# [TASK TO CARRY OUT]
All entries must be set down once more, precisely as given.

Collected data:
/-! ### TURN_RUN (R254–R256, R260, R278, R288, R468, R470) -/

/-- Committed state that a Rulebook's first TURN_RUN makes: recipe states and variant selections (R106, R278). R106 makes INITIAL
the selection in the context's first Turn and says nothing of a Rulebook that first runs in a later one: DESIGN CHOICE, it
starts at INITIAL too, with clean 0 (log entry 42). -/
def Work.startBook (w : Work) (b : Book) : Book :=
  let rf := w.reader b 0x13
  let vf := w.reader b 0x14
  let groups := match w.sect b 0x14 with | none => 0 | some e => w.bookLe b e.off 2
  { b with
    named := true, started := true
    recipes := (List.range (w.recipeCount b)).foldl (fun t k => t.put { step := 0, b1p := 0, b2p := 0 } k (Recipe.read rf k).init) []
    variants := (List.range groups).foldl (fun t g => t.put {} g { sel := vf (16 + 16 * g + 1) 1 }) [] }

/-- A context's committed small state (R287). -/
def smallOf (s : State) (c : Nat) : Small :=
  let x := s.ctx c
  let b := x.running
  { turn := x.turn.num, handle := x.turn.handle
    recipes := match b with | some b => b.recipes | none => []
    variants := match b with | some b => b.variants | none => []
    lanes := (List.range 192).map (fun k => (k, s.lanes.get 0 (c * 192 + k))) }

/-- The bytes of a book's section; none where it has no such section. -/
def Work.sectBytes (w : Work) (b : Book) (type : Nat) : List (Nat × List Byte) :=
  match w.sect b type with
  | none => []
  | some e => [(type, w.bookBytes b e.off e.size)]

/-- Tables of a handle in a list of (context, handle, table). -/
def tablesIn (ks : List (Nat × Nat × Nat)) (c h : Nat) : List Nat :=
  (ks.filter (fun k => decide (k.1 = c) && decide (k.2.1 = h))).map (·.2.2)

/-- The arrays of a TRAIN table's committed state: (address, bytes, offset from MIRROR_OFF) (R308). -/
def TableRec.arrays (t : TableRec) : List (Nat × Nat × Nat) :=
  let rs : List (Nat × Nat) :=
    (t.dir, 16 * t.rows) :: (List.range 3).map (fun k => (t.pools.getD k 0, 2 * t.pairs.getD k 0 * t.copyBytes k)) ++
    [(t.retier, 16 + 8 * t.retierCap)]
  (rs.foldl (fun (acc : List (Nat × Nat × Nat) × Nat) r =>
    (acc.1 ++ [(r.1, r.2, acc.2)], roundUp (acc.2 + r.2) 4096)) ([], 0)).1

/-- A context range goes to the buddy's mirror image at an offset. -/
def Work.mirrorRange (w : Work) (c a n off : Nat) : Work :=
  match w.ctxRead c a n [] with
  | (.error _, w') => w'
  | (.ok bs, w) => w.writeBuddy c (freeTag w.s c) 0 off bs (.mirror c)

/-- The role's committed state goes whole to the buddy's mirror (R288, R308). -/
def Work.copyToBuddy (w : Work) (c : Nat) : Work :=
  let x := w.s.ctx c
  match x.running with
  | none => w
  | some b =>
    let h := x.turn.handle
    let w := match w.tensorHead b with
      | none => w
      | some t =>
        let f := w.reader b 0x12
        w.each (List.range t.pieces) (fun w i =>
          let p := Piece.read f i
          let kind := (Recipe.read (w.reader b 0x13) (TensorRec.read f p.tensor).recipe).kind
          w.mirrorRange c (t.curSeg * 2 ^ 32 + p.stateOff) (layoutBytes kind p.n) p.mirrorOff)
    let w := w.each ((w.tables b).filter (·.train)) (fun w t =>
      w.each t.arrays (fun w r => w.mirrorRange c r.1 r.2.1 (t.mirrorOff + r.2.2)))
    let m : MirrorCopy :=
      { rank := rankOf x, small := smallOf w.s c
        sections := w.sectBytes b 0x12 ++ w.sectBytes b 0x13 ++ w.sectBytes b 0x16
        retier := tablesIn w.s.retierList c h, due := tablesIn w.s.retierDue c h }
    (w.modCtx c (fun x => { x with turn := { x.turn with awaitCopy := true } })).send (.closing (.mirrorWhole (keyOf x c) m))

/-- The context's role came to this package by a re-home and is not yet restored (R495). -/
def restoring (s : State) (c : Nat) : Bool := s.form.rehomed && decide ((s.ctx c).job = s.form.roleJob)

/-- The first TURN_RUN of a Rulebook (R278); a re-homed role's state comes from its successor's mirror instead (R495). -/
def Work.firstRun (w : Work) (c h : Nat) (b : Book) : Work :=
  if b.started then w
  else if restoring w.s c then
    w.modCtx c (fun x =>
      { x with
        books := x.books.put none h (some { b with named := true })
        turn := { x.turn with handle := h, awaitCopy := true }, mirror := { x.mirror with wanted := true } })
  else w.modCtx c (fun x => { x with books := x.books.put none h (some (w.startBook b)) })

/-- TURN_RUN (R468, R470, R475): it waits for its Turn. -/
def execTurnRun (h : Hdr) (handle : Nat) (s : State) : Host.Outcome State Fault Refusal :=
  run s (fun w => w.command h 0x12 1 false (.ctx h.fn) (fun a w =>
    let c := h.fn
    let x := w.s.ctx c
    let t := x.turn
    match x.book handle with
    | none => if x.st = .stopped then w.refuse a rsState else w.reply a stNotFound 0 0 0
    | some b =>
      if x.st = .stopped ∨ (t.ran ∧ ¬ t.started ∧ 256 ≤ t.after) then w.refuse a rsState
      else
        let turn := t.num + (turnRuns w.s c).length
        if t.cancelled.contains turn then
          (w.setCtx c { x with turn := { t with cancelled := t.cancelled.filter (fun k => k ≠ turn) } }).reply a stAborted 0 0 0
        else
        let w := w.setCtx c
          { x with seedLocked := true, turn := { t with keepForce := if x.seedLocked then t.keepForce else x.keepAll } }
        (w.firstRun c handle b).await a (.turnRun handle) false))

# [ANSWER BOX]
/-! ### TURN_RUN (R254–R256, R260, R278, R288, R468, R470) -/

/-- Committed state that a Rulebook's first TURN_RUN makes: recipe states and variant selections (R106, R278). R106 makes INITIAL
the selection in the context's first Turn and says nothing of a Rulebook that first runs in a later one: DESIGN CHOICE, it
starts at INITIAL too, with clean 0 (log entry 42). -/
def Work.startBook (w : Work) (b : Book) : Book :=
  let rf := w.reader b 0x13
  let vf := w.reader b 0x14
  let groups := match w.sect b 0x14 with | none => 0 | some e => w.bookLe b e.off 2
  { b with
    named := true, started := true
    recipes := (List.range (w.recipeCount b)).foldl (fun t k => t.put { step := 0, b1p := 0, b2p := 0 } k (Recipe.read rf k).init) []
    variants := (List.range groups).foldl (fun t g => t.put {} g { sel := vf (16 + 16 * g + 1) 1 }) [] }

/-- A context's committed small state (R287). -/
def smallOf (s : State) (c : Nat) : Small :=
  let x := s.ctx c
  let b := x.running
  { turn := x.turn.num, handle := x.turn.handle
    recipes := match b with | some b => b.recipes | none => []
    variants := match b with | some b => b.variants | none => []
    lanes := (List.range 192).map (fun k => (k, s.lanes.get 0 (c * 192 + k))) }

/-- The bytes of a book's section; none where it has no such section. -/
def Work.sectBytes (w : Work) (b : Book) (type : Nat) : List (Nat × List Byte) :=
  match w.sect b type with
  | none => []
  | some e => [(type, w.bookBytes b e.off e.size)]

/-- Tables of a handle in a list of (context, handle, table). -/
def tablesIn (ks : List (Nat × Nat × Nat)) (c h : Nat) : List Nat :=
  (ks.filter (fun k => decide (k.1 = c) && decide (k.2.1 = h))).map (·.2.2)

/-- The arrays of a TRAIN table's committed state: (address, bytes, offset from MIRROR_OFF) (R308). -/
def TableRec.arrays (t : TableRec) : List (Nat × Nat × Nat) :=
  let rs : List (Nat × Nat) :=
    (t.dir, 16 * t.rows) :: (List.range 3).map (fun k => (t.pools.getD k 0, 2 * t.pairs.getD k 0 * t.copyBytes k)) ++
    [(t.retier, 16 + 8 * t.retierCap)]
  (rs.foldl (fun (acc : List (Nat × Nat × Nat) × Nat) r =>
    (acc.1 ++ [(r.1, r.2, acc.2)], roundUp (acc.2 + r.2) 4096)) ([], 0)).1

/-- A context range goes to the buddy's mirror image at an offset. -/
def Work.mirrorRange (w : Work) (c a n off : Nat) : Work :=
  match w.ctxRead c a n [] with
  | (.error _, w') => w'
  | (.ok bs, w) => w.writeBuddy c (freeTag w.s c) 0 off bs (.mirror c)

/-- The role's committed state goes whole to the buddy's mirror (R288, R308). -/
def Work.copyToBuddy (w : Work) (c : Nat) : Work :=
  let x := w.s.ctx c
  match x.running with
  | none => w
  | some b =>
    let h := x.turn.handle
    let w := match w.tensorHead b with
      | none => w
      | some t =>
        let f := w.reader b 0x12
        w.each (List.range t.pieces) (fun w i =>
          let p := Piece.read f i
          let kind := (Recipe.read (w.reader b 0x13) (TensorRec.read f p.tensor).recipe).kind
          w.mirrorRange c (t.curSeg * 2 ^ 32 + p.stateOff) (layoutBytes kind p.n) p.mirrorOff)
    let w := w.each ((w.tables b).filter (·.train)) (fun w t =>
      w.each t.arrays (fun w r => w.mirrorRange c r.1 r.2.1 (t.mirrorOff + r.2.2)))
    let m : MirrorCopy :=
      { rank := rankOf x, small := smallOf w.s c
        sections := w.sectBytes b 0x12 ++ w.sectBytes b 0x13 ++ w.sectBytes b 0x16
        retier := tablesIn w.s.retierList c h, due := tablesIn w.s.retierDue c h }
    (w.modCtx c (fun x => { x with turn := { x.turn with awaitCopy := true } })).send (.closing (.mirrorWhole (keyOf x c) m))

/-- The context's role came to this package by a re-home and is not yet restored (R495). -/
def restoring (s : State) (c : Nat) : Bool := s.form.rehomed && decide ((s.ctx c).job = s.form.roleJob)

/-- The first TURN_RUN of a Rulebook (R278); a re-homed role's state comes from its successor's mirror instead (R495). -/
def Work.firstRun (w : Work) (c h : Nat) (b : Book) : Work :=
  if b.started then w
  else if restoring w.s c then
    w.modCtx c (fun x =>
      { x with
        books := x.books.put none h (some { b with named := true })
        turn := { x.turn with handle := h, awaitCopy := true }, mirror := { x.mirror with wanted := true } })
  else w.modCtx c (fun x => { x with books := x.books.put none h (some (w.startBook b)) })

/-- TURN_RUN (R468, R470, R475): it waits for its Turn. -/
def execTurnRun (h : Hdr) (handle : Nat) (s : State) : Host.Outcome State Fault Refusal :=
  run s (fun w => w.command h 0x12 1 false (.ctx h.fn) (fun a w =>
    let c := h.fn
    let x := w.s.ctx c
    let t := x.turn
    match x.book handle with
    | none => if x.st = .stopped then w.refuse a rsState else w.reply a stNotFound 0 0 0
    | some b =>
      if x.st = .stopped ∨ (t.ran ∧ ¬ t.started ∧ 256 ≤ t.after) then w.refuse a rsState
      else
        let turn := t.num + (turnRuns w.s c).length
        if t.cancelled.contains turn then
          (w.setCtx c { x with turn := { t with cancelled := t.cancelled.filter (fun k => k ≠ turn) } }).reply a stAborted 0 0 0
        else
        let w := w.setCtx c
          { x with seedLocked := true, turn := { t with keepForce := if x.seedLocked then t.keepForce else x.keepAll } }
        (w.firstRun c handle b).await a (.turnRun handle) false))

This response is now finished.